Один сезон Камерной сцены на фоне стремительной мариинизации Большого театра

 

Камерная сцена живет какой-то удивительной двойной жизнью. Кому-то может показаться, что это – все тот же Камерный музыкальный театр имени Покровского, только под «крышей» Большого. И вроде бы некоторые основания для подобного взгляда имеются: Камерная сцена во многом автономна, у нее есть музыкальный руководитель и управляющий, собственные оркестр и хор (хотя против существования последнего в качестве отдельного коллектива категорически возражал сам Покровский), да и труппа. С ней, впрочем, не все так очевидно: ряд солистов Камерной сцены принимает участие в спектаклях Большого, и наоборот; кого-то приглашают даже и из других столичных коллективов, – при Покровском все это было немыслимо. Пеструю картину являет и афиша. С одной стороны, в ней присутствуют постановки самого Покровского, а ряд спектаклей, появившихся на свет уже под титлом Большого, как будто бы продолжает художественные принципы основателя Камерного театра, но, с другой, есть и немало таких, что принципам этим откровенно чужды. Все это наглядно проявилось и в премьерах завершившегося сезона.

 

Китайский диптих

«Сын мандарина». Тамара Касумова — Йеди, Алексей Прокопьев — Трактирщик, Игорь Янулайтис — Мури, Александр Колесников — Зай-Санг. Фото Юлии Губиной

В последнее десятилетие несколько российских театров предприняли попытки вернуть в обиход сочинения Цезаря Кюи – прямо сказать, не сильно одаренного композитора (и, замечу в скобках, чрезвычайно злобного критика), – скорее лишний раз подтверждающие, что овчинка явно не стоит выделки. Но если все же браться за Кюи, то непременно в одном флаконе с чем-то более интересным и значимым. По такому пути пошли постановщики «китайского диптиха», включающего «Сына мандарина» Кюи и «Соловья» Стравинского.

Режиссер Алексей Франдетти вместе со своей командой – Виктор Антонов (сценография), Виктория Севрюкова (костюмы), Иван Виноградов (свет), Ирина Кашуба (пластика) – не стал предпринимать безнадежных попыток вчитать в историю о безродном сироте в услужении у трактирщика, оказавшемся потерянным сыном мандарина, сколь-нибудь серьезные мотивы. Незамысловатой наивности текста вроде бы соответствует и характер сценического действа, но только в актерской игре это свойство подчас доводится до гротеска. Есть здесь и своя изюминка – кукольные дублеры персонажей, появляющиеся в плоскостном изображении на видеопроекциях, благодаря которым удалось несколько эстетизировать непритязательное на первый взгляд зрелище.

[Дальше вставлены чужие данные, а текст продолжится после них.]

theorem State.hkRestart_keeps {z : State} (s : State) (h : Keeps z s) : Keeps z (State.hkRestart s) := by
  unfold State.hkRestart
  repeat' first
    | with_reducible assumption | (intro x; first | (refine Keeps.named (z := z) (s := x) ?_ ?_; focus subst x) | skip)
    | with_reducible apply State.hkSample_keeps | with_reducible apply State.hkRing_keeps | with_reducible apply State.hkFlags_keeps
    | with_reducible apply State.hkBegin_keeps | lift_lets | split | with_reducible refine Keeps.of_fst (by assumption) ?_
    | with_reducible refine Keeps.of_snd (by assumption) ?_ | with_reducible refine Keeps.lit ?_ rfl rfl

theorem State.writeExc_keeps {z : State} (s : State) (c : ℕ) (v : Word) (h : Keeps z s) : Keeps z (State.writeExc s c v) := by
  unfold State.writeExc
  repeat' first
    | with_reducible assumption | (intro x; first | (refine Keeps.named (z := z) (s := x) ?_ ?_; focus subst x) | skip)
    | with_reducible apply State.writeReg_keeps | with_reducible apply State.hkRestart_keeps | with_reducible apply State.setB_keeps
    | with_reducible apply Keeps.cond | lift_lets | split | with_reducible refine Keeps.of_fst (by assumption) ?_
    | with_reducible refine Keeps.of_snd (by assumption) ?_ | with_reducible refine Keeps.lit ?_ rfl rfl

theorem State.writeHkcCtl_keeps {z : State} (s : State) (v : Word) (h : Keeps z s) : Keeps z (State.writeHkcCtl s v) := by
  unfold State.writeHkcCtl
  repeat' first
    | with_reducible assumption | (intro x; first | (refine Keeps.named (z := z) (s := x) ?_ ?_; focus subst x) | skip)
    | with_reducible apply State.writeReg_keeps | with_reducible apply State.hkBlock_keeps | with_reducible apply State.hkNext_keeps | split
    | lift_lets | with_reducible refine Keeps.of_fst (by assumption) ?_ | with_reducible refine Keeps.of_snd (by assumption) ?_
    | with_reducible refine Keeps.lit ?_ rfl rfl

theorem State.writeCaloff_keeps {z : State} (s : State) (c : ℕ) (v : Word) (h : Keeps z s) : Keeps z (State.writeCaloff s c v) := by
  unfold State.writeCaloff
  repeat' first
    | with_reducible assumption | with_reducible refine Keeps.lit ?_ rfl rfl

theorem State.writeCalgain_keeps {z : State} (s : State) (c : ℕ) (v : Word) (h : Keeps z s) : Keeps z (State.writeCalgain s c v) := by
  unfold State.writeCalgain
  repeat' first
    | with_reducible assumption | (intro x; first | (refine Keeps.named (z := z) (s := x) ?_ ?_; focus subst x) | skip)
    | with_reducible apply State.writeReg_keeps | lift_lets | split | with_reducible refine Keeps.of_fst (by assumption) ?_
    | with_reducible refine Keeps.of_snd (by assumption) ?_ | with_reducible refine Keeps.lit ?_ rfl rfl

theorem State.writeHkcCfg_keeps {z : State} (s : State) (c : ℕ) (v : Word) (h : Keeps z s) : Keeps z (State.writeHkcCfg s c v) := by
  unfold State.writeHkcCfg
  repeat' first
    | with_reducible assumption | with_reducible apply State.setCsr_keeps | with_reducible apply State.writeReg_keeps
    | with_reducible apply State.setB_keeps | split

theorem State.blankPin_keeps {z : State} (s : State) (high : Bool) (h : Keeps z s) : Keeps z (State.blankPin s high) := by
  unfold State.blankPin
  repeat' first
    | with_reducible assumption | (intro x; first | (refine Keeps.named (z := z) (s := x) ?_ ?_; focus subst x) | skip)
    | with_reducible apply State.hkBlank_keeps | lift_lets | split | with_reducible refine Keeps.of_fst (by assumption) ?_
    | with_reducible refine Keeps.of_snd (by assumption) ?_ | with_reducible refine Keeps.lit ?_ rfl rfl

theorem State.hkRefCheck_keeps {z : State} (s : State) (z0 : ℤ) (r : ℤ) (h : Keeps z s) : Keeps z (State.hkRefCheck s z0 r) := by
  unfold State.hkRefCheck
  repeat' first
    | with_reducible assumption | (intro x; first | (refine Keeps.named (z := z) (s := x) ?_ ?_; focus subst x) | skip)
    | with_reducible apply State.suspectSrc_keeps | with_reducible apply State.bump_keeps | with_reducible apply State.alarm_keeps | lift_lets
    | split | with_reducible refine Keeps.lit ?_ rfl rfl

end Sys2Proof.Machine
end

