-- ==== Sys2Proof/Laws/Kept/Phs.lean ====
section
/-! SUPPORT. What every function of Machine/Phs.lean keeps (Laws/Keep.lean). -/

set_option linter.unusedTactic false
set_option linter.unreachableTactic false

namespace Sys2Proof.Machine

theorem State.pairHalves_keeps {z : State} (s : State) (l : Launch) (data : List (List (Cx × Cx))) (h : Keeps z s) :
    Keeps z (State.pairHalves s l data).2 := by
  unfold State.pairHalves
  repeat' first
    | with_reducible assumption
    | (intro x; first | (refine Keeps.named (z := z) (s := x) ?_ ?_; focus subst x) | (refine Keeps.named (z := z) (s := x.1) ?_ ?_; focus subst x) | (refine Keeps.named (z := z) (s := x.2) ?_ ?_; focus subst x) | skip)
    | with_reducible apply Keeps.foldl | with_reducible apply Keeps.foldl_fst | with_reducible apply Keeps.foldl_snd | lift_lets | split
    | with_reducible refine Keeps.lit ?_ rfl rfl

theorem State.combine_keeps {z : State} (s : State) (l : Launch) (data : List (List (Cx × Cx))) (h : Keeps z s) :
    Keeps z (State.combine s l data).2 := by
  unfold State.combine
  repeat' first
    | with_reducible assumption
    | (intro x; first | (refine Keeps.named (z := z) (s := x) ?_ ?_; focus subst x) | (refine Keeps.named (z := z) (s := x.1) ?_ ?_; focus subst x) | (refine Keeps.named (z := z) (s := x.2) ?_ ?_; focus subst x) | skip)
    | lift_lets | split | with_reducible refine Keeps.lit ?_ rfl rfl

theorem State.postFrame_keeps {z : State} (s : State) (l : Launch) (gap : Bool) (flags : ℕ) (chans : List PhW) (h : Keeps z s) :
    Keeps z (State.postFrame s l gap flags chans) := by
  unfold State.postFrame
  repeat' first
    | with_reducible assumption
    | (intro x; first | (refine Keeps.named (z := z) (s := x) ?_ ?_; focus subst x) | (refine Keeps.named (z := z) (s := x.1) ?_ ?_; focus subst x) | (refine Keeps.named (z := z) (s := x.2) ?_ ?_; focus subst x) | skip)
    | with_reducible apply State.bump_keeps | with_reducible apply State.publish_keeps | with_reducible apply State.inc_keeps
    | with_reducible apply Keeps.cond | with_reducible apply Keeps.foldl | with_reducible apply Keeps.foldl_fst
    | with_reducible apply Keeps.foldl_snd | lift_lets

theorem State.postCoil_keeps {z : State} (s : State) (l : Launch) (gap : Bool) (flags : ℕ) (ws : List PhW) (h : Keeps z s) :
    Keeps z (State.postCoil s l gap flags ws) := by
  unfold State.postCoil
  repeat' first
    | with_reducible assumption | (intro x; first | (refine Keeps.named (z := z) (s := x) ?_ ?_; focus subst x) | skip)
    | with_reducible apply State.bump_keeps | with_reducible apply State.publish_keeps | with_reducible apply State.inc_keeps
    | with_reducible apply Keeps.cond | lift_lets

theorem State.checkFrame_keeps {z : State} (s : State) (l : Launch) (z0 : List (ℕ × List Cx)) (delta : ℕ) (h : Keeps z s) :
    Keeps z (State.checkFrame s l z0 delta) := by
  unfold State.checkFrame
  repeat' first
    | with_reducible assumption
    | (intro x; first | (refine Keeps.named (z := z) (s := x) ?_ ?_; focus subst x) | (refine Keeps.named (z := z) (s := x.1) ?_ ?_; focus subst x) | (refine Keeps.named (z := z) (s := x.2) ?_ ?_; focus subst x) | skip)
    | with_reducible apply Keeps.foldl | with_reducible apply Keeps.foldl_fst | with_reducible apply Keeps.foldl_snd | lift_lets | split
    | with_reducible refine Keeps.lit ?_ rfl rfl

theorem State.frameTaken_keeps {z : State} (s : State) (l : Launch) (h : Keeps z s) : Keeps z (State.frameTaken s l) := by
  unfold State.frameTaken
  repeat' first
    | with_reducible assumption | with_reducible apply State.chansFresh_keeps | split | with_reducible refine Keeps.lit ?_ rfl rfl

theorem State.frameKept_keeps {z : State} (s : State) (l : Launch) (coilOn : Bool) (outs : List (ℕ × PhOut)) (coils : List (ℕ × PhOut)) (h : Keeps
    z s) :
    Keeps z (State.frameKept s l coilOn outs coils) := by
  unfold State.frameKept
  repeat' first
    | with_reducible assumption
    | (intro x; first | (refine Keeps.named (z := z) (s := x) ?_ ?_; focus subst x) | (refine Keeps.named (z := z) (s := x.1) ?_ ?_; focus subst x) | (refine Keeps.named (z := z) (s := x.2) ?_ ?_; focus subst x) | skip)
    | with_reducible apply State.inc_keeps | with_reducible apply State.setB_keeps | with_reducible apply Keeps.cond | lift_lets | split
    | with_reducible refine Keeps.lit ?_ rfl rfl

theorem State.frameOut_keeps {z : State} (s5 : State) (s : State) (l : Launch) (coilOn : Bool) (gap : Bool) (delta : ℕ) (z0 : List (ℕ × List Cx))
    (outs : List (ℕ × PhOut)) (coils : List (ℕ × PhOut)) (h : Keeps z s5) (h1 : Keeps z s) :
    Keeps z (State.frameOut s5 s l coilOn gap delta z0 outs coils) := by
  unfold State.frameOut
  repeat' first
    | with_reducible assumption
    | (intro x; first | (refine Keeps.named (z := z) (s := x) ?_ ?_; focus subst x) | (refine Keeps.named (z := z) (s := x.1) ?_ ?_; focus subst x) | (refine Keeps.named (z := z) (s := x.2) ?_ ?_; focus subst x) | skip)
    | with_reducible apply State.frameChannels_keeps | with_reducible apply State.postFrame_keeps | with_reducible apply State.ringPut_keeps
    | with_reducible apply State.postCoil_keeps | with_reducible apply State.pushFrame_keeps | with_reducible apply State.checkFrame_keeps
    | with_reducible apply State.strFlush_keeps | with_reducible apply Keeps.cond | lift_lets | split
    | with_reducible refine Keeps.lit ?_ rfl rfl

theorem State.framePublish_keeps {z : State} (s0 : State) (xs : List Adc) (h : Keeps z s0) : Keeps z (State.framePublish s0 xs) := by
  unfold State.framePublish
  repeat' first
    | with_reducible assumption
    | (intro x; first | (refine Keeps.named (z := z) (s := x) ?_ ?_; focus subst x) | (refine Keeps.named (z := z) (s := x.1) ?_ ?_; focus subst x) | (refine Keeps.named (z := z) (s := x.2) ?_ ?_; focus subst x) | skip)
    | with_reducible apply State.take_keeps | with_reducible apply State.pairHalves_keeps | with_reducible apply State.frameTaken_keeps
    | with_reducible apply State.combine_keeps | with_reducible apply State.frameOut_keeps | with_reducible apply State.frameKept_keeps
    | lift_lets | split | with_reducible refine Keeps.of_fst (by assumption) ?_ | with_reducible refine Keeps.of_snd (by assumption) ?_
    | with_reducible refine Keeps.lit ?_ rfl rfl

theorem State.sentMeasure_keeps {z : State} (s : State) (kept : List ChkFrame) (h : Keeps z s) : Keeps z (State.sentMeasure s kept).2 := by
  unfold State.sentMeasure
  repeat' first
    | with_reducible assumption
    | (intro x; first | (refine Keeps.named (z := z) (s := x) ?_ ?_; focus subst x) | (refine Keeps.named (z := z) (s := x.1) ?_ ?_; focus subst x) | (refine Keeps.named (z := z) (s := x.2) ?_ ?_; focus subst x) | skip)
    | with_reducible apply State.free_keeps | lift_lets | split

theorem State.sentinelEnd_keeps {z : State} (s : State) (h : Keeps z s) : Keeps z (State.sentinelEnd s) := by
  unfold State.sentinelEnd
  repeat' first
    | with_reducible assumption
    | (intro x; first | (refine Keeps.named (z := z) (s := x) ?_ ?_; focus subst x) | (refine Keeps.named (z := z) (s := x.1) ?_ ?_; focus subst x) | (refine Keeps.named (z := z) (s := x.2) ?_ ?_; focus subst x) | skip)
    | with_reducible apply State.setB_keeps | with_reducible apply State.sentMeasure_keeps | with_reducible apply State.result_keeps
    | with_reducible apply State.suspectSrc_keeps | with_reducible apply State.alarm_keeps | with_reducible apply Keeps.cond | lift_lets | split
    | with_reducible refine Keeps.lit ?_ rfl rfl

theorem State.writeGauge_keeps {z : State} (s : State) (v : Word) (h : Keeps z s) : Keeps z (State.writeGauge s v) := by
  unfold State.writeGauge
  repeat' first
    | with_reducible assumption | (intro x; first | (refine Keeps.named (z := z) (s := x) ?_ ?_; focus subst x) | skip)
    | with_reducible apply State.setB_keeps | with_reducible apply State.writeReg_keeps | with_reducible apply State.settleAll_keeps | lift_lets
    | split | with_reducible refine Keeps.lit ?_ rfl rfl

theorem State.writeGidx_keeps {z : State} (s : State) (v : Word) (h : Keeps z s) : Keeps z (State.writeGidx s v) := by
  unfold State.writeGidx
  repeat' first
    | with_reducible assumption | with_reducible apply State.setB_keeps | with_reducible apply State.writeReg_keeps | split
    | with_reducible refine Keeps.lit ?_ rfl rfl

theorem State.writeXi_keeps {z : State} (s : State) (v : Word) (h : Keeps z s) : Keeps z (State.writeXi s v) := by
  unfold State.writeXi
  repeat' first
    | with_reducible assumption | with_reducible apply State.setB_keeps | with_reducible apply State.writeReg_keeps | split

end Sys2Proof.Machine
end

«Соловей». Екатерина Ферзба – Соловей, Александр Чернов — Рыбак. Фото Павла Рычкова / Большой театр

И в «Сыне мандарина», и в «Соловье» постановщиками задействуются приемы и стилистика традиционного китайского театра – в первом, в более бытовой его версии, во втором – более поэтической, с включением также и живописных цитат. В «Соловье» преобладает чистая условность, возведенная в квадрат. Здесь тоже используются куклы, но уже объемные, ростовые. Зрелище завораживает, только вот актерам  играть почти что нечего.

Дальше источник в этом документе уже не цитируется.